Haben Sie in Ihrem Home-Office viel Papier gelagert, auf das Sie selten zugreifen – wie Zeitschriftenartikel, Internet-Ausdrucke, Berichte, Protokolle, Seminar- und andere Fortbildungsunterlagen? Die typischen Herausforderungen bei solchen Privatarchiven sind meist die folgenden:

  • Die Sammlung wächst allmählich und unmerklich, so dass irgendwann die Ordnungsmittel, die am Anfang noch ganz gut funktioniert haben, nicht mehr ausreichend sind.
  • Überfüllung führt zu Unübersichtlichkeit, und das wiederum bedeutet nicht nur ärgerliche Suchzeiten, sondern auch Stapelbildung: denn wer ist schon motiviert, Unterlagen in ein System einzuordnen, das nicht richtig funktioniert?
  • Der Ablageplatz ist beschränkt, und bei dem Versuch, Themen „geordnet“ aufzubewahren, wird durch halb gefüllte Ordner oder Mappen weiterer kostbarer Platz verschenkt.

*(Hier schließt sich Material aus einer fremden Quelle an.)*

-- ==== Sys2Proof/Machine/Commit.lean ====
section
/-! DEFINITION. Commits: what a finished run publishes (R37 to R48, R236 to R238), result digests (R334 to
R338), on-error policies (R139, R140), the advance of a task (R121, R187) and the stall that the deadlock
window judges (R138, R287). -/

namespace Sys2Proof.Machine

/-! ### Stalls (R138, R287) -/

/-- A semaphore of the image is external (R138). -/
def semExternal (p : ImageProg) (i : Nat) : Bool := i < jhExtSems p.job

/-- A task that has started no run waits on a semaphore that is not external: a WAIT's, FULL or EMPTY. FULL of a link with
INGRESS 1 counts as external also while no binding feeds it (DESIGN CHOICE, log entry 49). -/
def waitsInside (p : ImageProg) (j : Job) (t : Nat) : Bool :=
  match runOf j t with
  | some r => isFence (progCmd p r.cmd) 0 && r.live || isFence (progCmd p r.cmd) 2 && r.live ||
      (!r.live && cmdOp (progCmd p r.cmd) == 0x31 && !semExternal p (semOf (progCmd p r.cmd)) &&
        decide (j.sems.getD (semOf (progCmd p r.cmd)) 0 < semCountOf (progCmd p r.cmd)))
  | none =>
    let c := progCmd p (nextCmd p j t)
    let sem := cmdOp c == 0x31 && !semExternal p (semOf c) && decide (j.sems.getD (semOf c) 0 < semCountOf c)
    let full := cmdWaitEn c && !lkIngress (p.links.getD (cmdWaitLink c) 0) &&
      linkFull (j.links.getD (cmdWaitLink c) {}) == 0
    let empty := cmdSigEn c && linkEmpty (j.links.getD (cmdSigLink c) {}) == 0
    sem || full || empty

/-! ### Digests (R334 to R338) -/

/-- The message of a tensor digest (R334). -/
def digestMsg (s : State) (j : Job) (o : Opnd) (ext : List Nat) : List Byte :=
  leBytes 4 o.h ++ leBytes 1 o.fmt ++ leBytes 1 (tDims o.t) ++ ext.flatMap (leBytes 4) ++
    packCodes o.fmt (codesOf s j o.t o.base o.fmt ext)

/-- The extents of an operand as bound (R334): those recorded with its version, or, where its descriptor's sources stand
there, what the run recorded for them. -/
def digestExt (j : Job) (o : Opnd) : List Nat :=
  match o.ver with
  | some v => ((verOf j o.h v).ext.zip o.ext).map fun x => if srcIsSlot x.1 then x.2 else x.1
  | none => o.ext

/-- A tensor digest computed anew: its bytes, how many were hashed, and that none was kept. -/
def freshDigest (s : State) (j : Job) (o : Opnd) (ext : List Nat) : List Byte × Nat × Bool :=
  let m := digestMsg s j o ext
  (shake256 m 32, m.length, false)

/-- The tensor digest of an operand, and whether the one kept with its buffer served (R334, R338). -/
def tensorDigest (s : State) (j : Job) (o : Opnd) : List Byte × Nat × Bool :=
  let ext := digestExt j o
  match o.ver.bind fun v => (verOf j o.h v).dig with
  | some d => if d.1 = ext then (d.2, 0, true) else freshDigest s j o ext
  | none => freshDigest s j o ext

/-- A version as an operand, for its digest. -/
def verOpnd (s : State) (j : Job) (h v : Nat) : Opnd :=
  let t := progT (jprog s j) h
  let r := verOf j h v
  { h := h, t := t, fmt := r.fmt, base := tVerBase t v, ver := some v, unbound := false, ext := r.ext }

/-- Handles in ascending order without repeats. -/
def ascending (hs : List Nat) : List Nat := sortBy (fun x y => decide (x < y)) hs.eraseDups

/-- The input set of a digesting command: the versions and items it pinned or reserved (R335). -/
def inputSet (s : State) (j : Job) (r : Run) (c : Row) : List Opnd :=
  let p := jprog s j
  let item := r.consume.bind fun x => if lkCountOnly (p.links.getD x.1 0) then none else some (lkItem (p.links.getD x.1 0))
  let hs := (r.pins.filter fun x => x.2.isSome).map (·.1) ++ item.toList
  if cmdOp c = 0x33 then [] else (ascending hs).map (opnd s j r)

/-- The output set: published versions, or the present handles of a DIGEST command (R335). -/
def outputSet (s : State) (j : Job) (r : Run) (c : Row) (pubs : List (Nat × Nat)) : List Opnd :=
  if cmdOp c = 0x33 then
    ((ascending (dataIns c)).map (opnd s j r)).filter fun o => !o.unbound
  else (ascending (pubs.map (·.1))).filterMap fun h =>
    (pubs.find? fun x => x.1 == h).map fun x => verOpnd s j h x.2

/-- The digests of a commit (R335): RESULT, INPUTS and OUTPUTS, bytes hashed and cache hits. -/
structure Digests where
  result : List Byte
  inputs : List Byte
  outputs : List Byte
  bytes : Nat
  hits : Nat
  kept : List (Nat × Nat × List Nat × List Byte)

/-- The digests of a run (R335), with the slot values that it recorded. -/
def digestsOf (s : State) (j : Job) (r : Run) (slots : List (Option Word)) (c : Row) (pubs : List (Nat × Nat)) :
    Digests :=
  let ins := (inputSet s j r c).map fun o => (o, tensorDigest s j o)
  let outs := (outputSet s j r c pubs).map fun o => (o, tensorDigest s j o)
  let slotBytes := slots.flatMap fun x => leBytes 4 (match x with | some v => v.toNat | none => 0xFFFFFFFF)
  let inputs := shake256 (ins.flatMap (fun x => x.2.1) ++ slotBytes ++ leBytes 8 j.seed.toNat) 32
  let outputs := shake256 (outs.flatMap fun x => x.2.1) 32
  let (di, dw) := match s.images[j.img]? with
    | some (some im) => (im.digest, im.weightsDigest)
    | _ => ([], [])
  let msg := di ++ dw ++ inputs ++ outputs ++ leBytes 2 Config.romVersion ++ leBytes 1 Config.siliconRev ++
    leBytes 1 (b2n j.strict) ++ leBytes 1 j.groupSize ++ leBytes 4 r.cmd ++ leBytes 8 r.iter
  { result := shake256 msg 32, inputs := inputs, outputs := outputs,
    bytes := ((ins ++ outs).map fun x => x.2.2.1).sum, hits := ((ins ++ outs).filter fun x => x.2.2.2).length,
    kept := (ins ++ outs).filterMap fun x => x.1.ver.map fun v => (x.1.h, v, digestExt j x.1, x.2.1) }

/-- A digest record (R336). -/
def digestRec (j : Job) (r : Run) (c : Row) (no : Nat) (d : Digests) : List Byte :=
  let w1 := packFields [(j.id, 0), (r.task, 16), (cmdOp c, 28), (b2n j.strict, 36), (j.groupSize, 37),
    (b2n (decide (1 < r.pieces)), 40)]
  let w2 := packFields [(Config.romVersion, 0), (Config.siliconRev, 16), ((cmdSeqTag c).toNat, 32)]
  leBytes 8 no ++ leBytes 8 w1 ++ leBytes 8 w2 ++ leBytes 8 r.iter ++ d.result ++ d.inputs ++ d.outputs

/-! ### The commit (R37) -/

/-- What a commit enters. -/
structure CommitIn where
  task : Nat
  opcode : Nat
  status : Half := 0
  tag : Word
  info : BitVec 6 := 0
  oldest : Dword := 0xFFFFFFFFFFFFFFFF
  pubs : List (Nat × Nat) := []
  digest : Option (Nat → List Byte) := none
  stats : Stats := {}
  killBy : Option Nat := none

/-- The command set from which R41 and R42 give the later fields of a record. -/
def digestSince : Nat := 0x101

/-- Bytes of a commit record (R41) for a session of command set `ver`: the digest slot, the step number and STOCHASTIC
are reserved before 1.1 and read 0 (R6, R7, R42). -/
def commitBytes (ver : Nat) (r : CommitRec) : List Byte :=
  let late := decide (digestSince ≤ ver)
  let w1 := packFields [(r.job, 0), (r.task, 16), (r.opcode, 28), (r.status.toNat, 48)]
  let w5 := packFields [((r.bindList.getD 0xFFFFFFFF) % 2 ^ 32, 0), (r.bindCount, 32), (b2n (isWithheld r), 40)]
  let w6 := match r.digest with
    | some d => if late then packFields [(d, 0), (1, 32)] else 0
    | none => 0
  let info := if late then r.info.toNat else r.info.toNat % 32
  leBytes 8 r.no ++ leBytes 8 w1 ++ leBytes 8 (packFields [(r.seqTag.toNat, 0), (info, 32)]) ++
    leBytes 8 r.time.toNat ++ leBytes 8 r.oldest.toNat ++ leBytes 8 w5 ++ leBytes 8 w6 ++
    leBytes 8 (if late then r.stepNo % 2 ^ 32 else 0)

/-- Binding of handle h moves to version v (R37). -/
def bindTo (bs : List BindSt) (h v : Nat) : List BindSt := bs.modify h fun b => { b with cur := some v }

/-- Egress streams of a job hear of a published version (R92): ALL keeps each, LATEST the newest, a
superseded one being a skip. -/
def egressCommit (id no : Nat) (pubs : List (Nat × Nat)) (s : State) : State :=
  s.link.egress.foldl (fun s e =>
    match (if e.job = id then pubs.find? fun p => p.1 == e.handle else none) with
    | none => s
    | some (_, v) =>
      let s := if e.all then s else bump 1 (portNo e.port) 6 1 e.waiting.length s
      let w := if e.all then e.waiting ++ [(v, no)] else [(v, no)]
      { s with link := { s.link with egress := s.link.egress.map fun x =>
          if x.id = e.id then { x with waiting := w } else x } }) s

/-- The last n of a list. -/
def lastN {α : Type} (n : Nat) (l : List α) : List α := l.drop (l.length - n)

/-- A commit enters the log (R37, R38, R41, R43, R336): bindings, record, binding list, digest, and the
withholds in force (R405), that of a kill ordered while the run was in doubt among them (R457). In a group the leader gives number and time (R457). -/
def enterCommit (id : Nat) (ci : CommitIn) (given : Option (Nat × Dword)) (s : State) : State :=
  match jobOf s id with
  | none => s
  | some j =>
    let no := match given with | some x => x.1 | none => j.commitNo + 1
    let time := match given with | some x => x.2 | none => nowW s
    let holds := ((s.hub.active.filter fun f => inScope f.scope id j.steps).map (·.recNo) ++ ci.killBy.toList).eraseDups
    let n := ci.pubs.length
    let entries := (ascending (ci.pubs.map (·.1))).filterMap fun h =>
      (ci.pubs.find? fun x => x.1 == h).map fun x =>
        let v := verOf j h x.2
        ({ handle := h, version := x.2, fmt := v.fmt, oldest := v.oldest } : BindEntry)
    let rec_ : CommitRec :=
      { no := no, job := id, task := ci.task, opcode := ci.opcode, status := ci.status, seqTag := ci.tag,
        info := ci.info, time := time, oldest := ci.oldest, bindList := if n = 0 then none else some j.nextBind,
        bindCount := n, digest := ci.digest.map fun _ => j.nextDigest, stepNo := j.steps, withBy := holds,
        ext := j.extHolds.any (·.2 == no), stats := ci.stats }
    let binds := ci.pubs.foldl (fun bs x => bindTo bs x.1 x.2) j.binds
    let binds := ci.pubs.foldl (fun (bs : List BindSt) x => bs.modify x.1 fun b =>
      { b with vers := b.vers.modify x.2 fun v => { v with commit := no } }) binds
    let j := { j with
      commitNo := no, binds := binds, log := lastN 4096 (j.log ++ [rec_]),
      evicted := j.evicted ++ ((j.log ++ [rec_]).take (j.log.length + 1 - 4096)).filter isWithheld,
      bindLists := if n = 0 then j.bindLists else lastN 4096 (j.bindLists ++ [(j.nextBind, entries)]),
      nextBind := if n = 0 then j.nextBind else j.nextBind + 1,
      digests := match ci.digest with
        | some f => lastN 1024 (j.digests ++ [(j.nextDigest, f no)])
        | none => j.digests,
      nextDigest := if ci.digest.isSome then j.nextDigest + 1 else j.nextDigest }
    let s := egressCommit id no ci.pubs (putJob j s)
    if holds.isEmpty then s else tellWithhold id no true s

/-! ### What a run computes -/

/-- A run's result: status, EMPTY, elements converted, how C is written, statistics, identity writes. -/
structure Computed where
  status : Half
  empty : Bool
  outs : List OutElem
  scale : OutScale
  formed : Bool
  stats : Stats

/-- The elements that a command reads with scales (R220, R222, R224): on the array path or not, the operand, and their
indices. Masked rows are not read, and a kept row's elements only where C is bound (R163). -/
def scaledReads (s : State) (j : Job) (r : Run) (c : Row) : List (Bool × Opnd × List (List Nat)) :=
  let o := fun (h : Nat) => opnd s j r h
  let rows := foldRows r c
  let open_ := rows.filter fun fm => !rowMasked s j r c fm.1 fm.2
  let grid := fun (n : Nat) (fms : List (Nat × Nat)) => fms.flatMap fun fm => (List.range n).map fun i => [i, fm.2]
  let loaded := fun (ofB : Bool) => (r.loads.filter fun x => x.1 == ofB).map (·.2)
  let main := match cmdOp c with
    | 0x04 => (false, o (cmdA c), loaded false) :: (optHandle (cmdB c)).map fun h => (false, o h, loaded true)
    | 0x05 => [(false, o (cmdA c), grid (kOf r c) open_)]
    | 0x06 => [(false, o (cmdA c), grid (nOf r c) open_)]
    | 0x07 => [(false, o (cmdA c), grid (nOf r c) rows)]
    | 0x12 => [(false, o (cmdA c), segReads s j r c)]
    | 0x14 => [(false, o (cmdA c), indices (o (cmdA c)).ext)]
    | _ => (arrayOpnds s j r c).map fun a =>
        (true, a, ((runFeeds s j r c (List.range (unitCount (jprog s j) r c))).filter fun x => x.o.h == a.h).map (·.idx))
  let kept := (keptIns c).map fun h =>
    (false, o h, if (o h).unbound then [] else (outIdx (jprog s j) r c).filter fun idx =>
      rows.any fun fm => idx.getD 1 0 == fm.2 && rowMasked s j r c fm.1 fm.2)
  main ++ kept
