-- ==== Sys2Proof/Machine/Session.lean ====
section
/-! DEFINITION. The host link: frames and the Flue header (R54 to R68), mailboxes, sequence and acknowledgement
(R69 to R76), sessions and negotiation (R77 to R83), MACsec on a port (R60 to R62, R483), and the session and
identity commands (R99 to R102, R478 to R480). -/

namespace Sys2Proof.Machine

/-- A discard by cause (R94): 0 UDP port, 1 VLAN, 2 MACsec, 3 Flue header, 4 out of window. -/
def discard (p : Port) (cause : Nat) (s : State) : State := bump 1 (portNo p) 1 cause 1 s

/-- The lowest packet number that an association still accepts (R61): REPLAY_WINDOW below the next one. -/
def lowestPn (s : State) (p : Port) (a : SecAssoc) : Nat := a.rxPn - recPort s p 4 2

/-- A frame's MACsec part is valid under an association (R60, R61): its number, its packet number within the replay
window, and the ICV that GCM-AES-256-XPN gives with the association's key and salt. -/
def secValid (s : State) (p : Port) (t : SecTag) (a : SecAssoc) : Bool :=
  a.an == t.an && decide (lowestPn s p a ≤ t.pn) &&
    gcmIcv a.sak a.salt t.ssci.toNat t.pn t.aad t.secret == t.icv

/-- A port's associations in reception: the installed one and the one before it (R62). -/
def rxAssocs (s : State) (p : Port) : List SecAssoc :=
  (s.sec.sa.getD (portNo p) none).toList ++ (s.sec.saOld.getD (portNo p) none).toList

/-- A frame passes the MACsec of its port (R61): it is protected and valid, and what it decrypts to ends with its
contents. -/
def secPasses (s : State) (p : Port) (sec : Option SecTag) (bytes : List Byte) : Bool :=
  match sec with
  | none => false
  | some t => saUp s p && (rxAssocs s p).any fun a => secValid s p t a &&
      bytes.isSuffixOf (gcmPlain a.sak a.salt t.ssci.toNat t.pn t.secret)

/-- An accepted protected frame moves its association's next packet number (R61). -/
def takePn (p : Port) (sec : Option SecTag) (s : State) : State :=
  match sec with
  | none => s
  | some t =>
    let up := fun (l : List (Option SecAssoc)) => l.modify (portNo p) fun a => a.map fun x =>
      if x.an = t.an then { x with rxPn := max x.rxPn (t.pn + 1) } else x
    if macsecReq s p then { s with sec := { s.sec with sa := up s.sec.sa, saOld := up s.sec.saOld } } else s

/-- A frame other than EAPOL passes MACsec and VLAN filtering (R59, R61); else the cause of its discard. -/
def frameCause (s : State) (p : Port) (vlans : List Nat) (sec : Option SecTag) (bytes : List Byte) : Option Nat :=
  if macsecReq s p && !secPasses s p sec bytes then some 2
  else if !(vlans.isEmpty || (portVlan s p != 0 && vlans == [portVlan s p])) then some 1
  else none

/-- A frame of so many bytes arrives and is counted (R94), and passes MACsec and VLAN filtering, or is discarded and
counted by its cause (R59, R61). -/
def takeFrame (p : Port) (vlans : List Nat) (sec : Option SecTag) (bytes : List Byte) (n : Nat) (s : State) : State × Bool :=
  let s := bump 1 (portNo p) 0 2 n (bump 1 (portNo p) 0 0 1 s)
  match frameCause s p vlans sec bytes with
  | some c => (discard p c s, false)
  | none => (takePn p sec s, true)

/-! ### The Flue header (R64 to R67) -/

/-- A Flue header as it arrives. -/
structure FlueHdr where
  major : Nat
  minor : Nat
  mb : Nat
  flags : Nat
  seq : Word
  ack : Word
  ty : Nat
  sess : Word
  check : Word
  payload : List Byte

/-- Reads a header whose MAGIC, LENGTH and reserved fields are right (R64, R67). -/
def parseHdr (bs : List Byte) : Option FlueHdr :=
  let mbByte := leAt bs 6 1
  if bs.length < 32 || leAt bs 0 4 != 0x45554C46 || leAt bs 18 2 + 32 != bs.length || 63 < mbByte ||
      leAt bs 7 1 / 16 != 0 || leAt bs 24 4 != 0 then none
  else some { major := leAt bs 4 1, minor := leAt bs 5 1, mb := mbByte, flags := leAt bs 7 1,
              seq := BitVec.ofNat 32 (leAt bs 8 4), ack := BitVec.ofNat 32 (leAt bs 12 4), ty := leAt bs 16 2,
              sess := BitVec.ofNat 32 (leAt bs 20 4), check := BitVec.ofNat 32 (leAt bs 28 4),
              payload := bs.drop 32 }

/-- The CRC of a message with CHECK taken as 0 (R64). -/
def crcOf (bs : List Byte) : Word := crc32c (bs.take 28 ++ leBytes 4 0 ++ bs.drop 32)

/-- A HELLO request by its header and opcode (R82). -/
def isHello (h : FlueHdr) : Bool := h.ty == 1 && h.sess == 0 && h.mb == 0 && h.seq == 1 && leAt h.payload 0 2 == 1

/-- A message of the open session (R67, R77, R83): version, check, session and source. -/
def inSession (x : Session) (d : Datagram) (h : FlueHdr) (macsec : Bool) : Bool :=
  let v12 := 0x0102 ≤ x.flue.toNat
  h.sess == x.id && h.major * 256 + h.minor == x.flue.toNat &&
    h.check == (if v12 then crcOf d.bytes else 0) && decide (d.src = x.src) &&
    (!macsec || d.channel == x.channel) && (decide (0x0101 ≤ x.flue.toNat) || h.flags / 8 == 0)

Kurz: Sie wünschen sich ein System, das in allen diesen Punkten Abhilfe schafft? Dann wird Ihnen die „chaotische Ablage“ von Hans D. Brandhoff gefallen.

So funktioniert die „chaotische Ablage“

Die Idee ist ganz einfach: Sie legen Ihre Unterlagen nicht mehr thematisch sortiert ab, sondern einfach dort, wo Platz ist – je nach Unterlagenart in einem Ordner, einer Hängemappe, einem Stehsammler oder – etwa bei sperrigen Objekten – in einem Karton. Die Behälter haben nur eine Nummer als Beschriftung.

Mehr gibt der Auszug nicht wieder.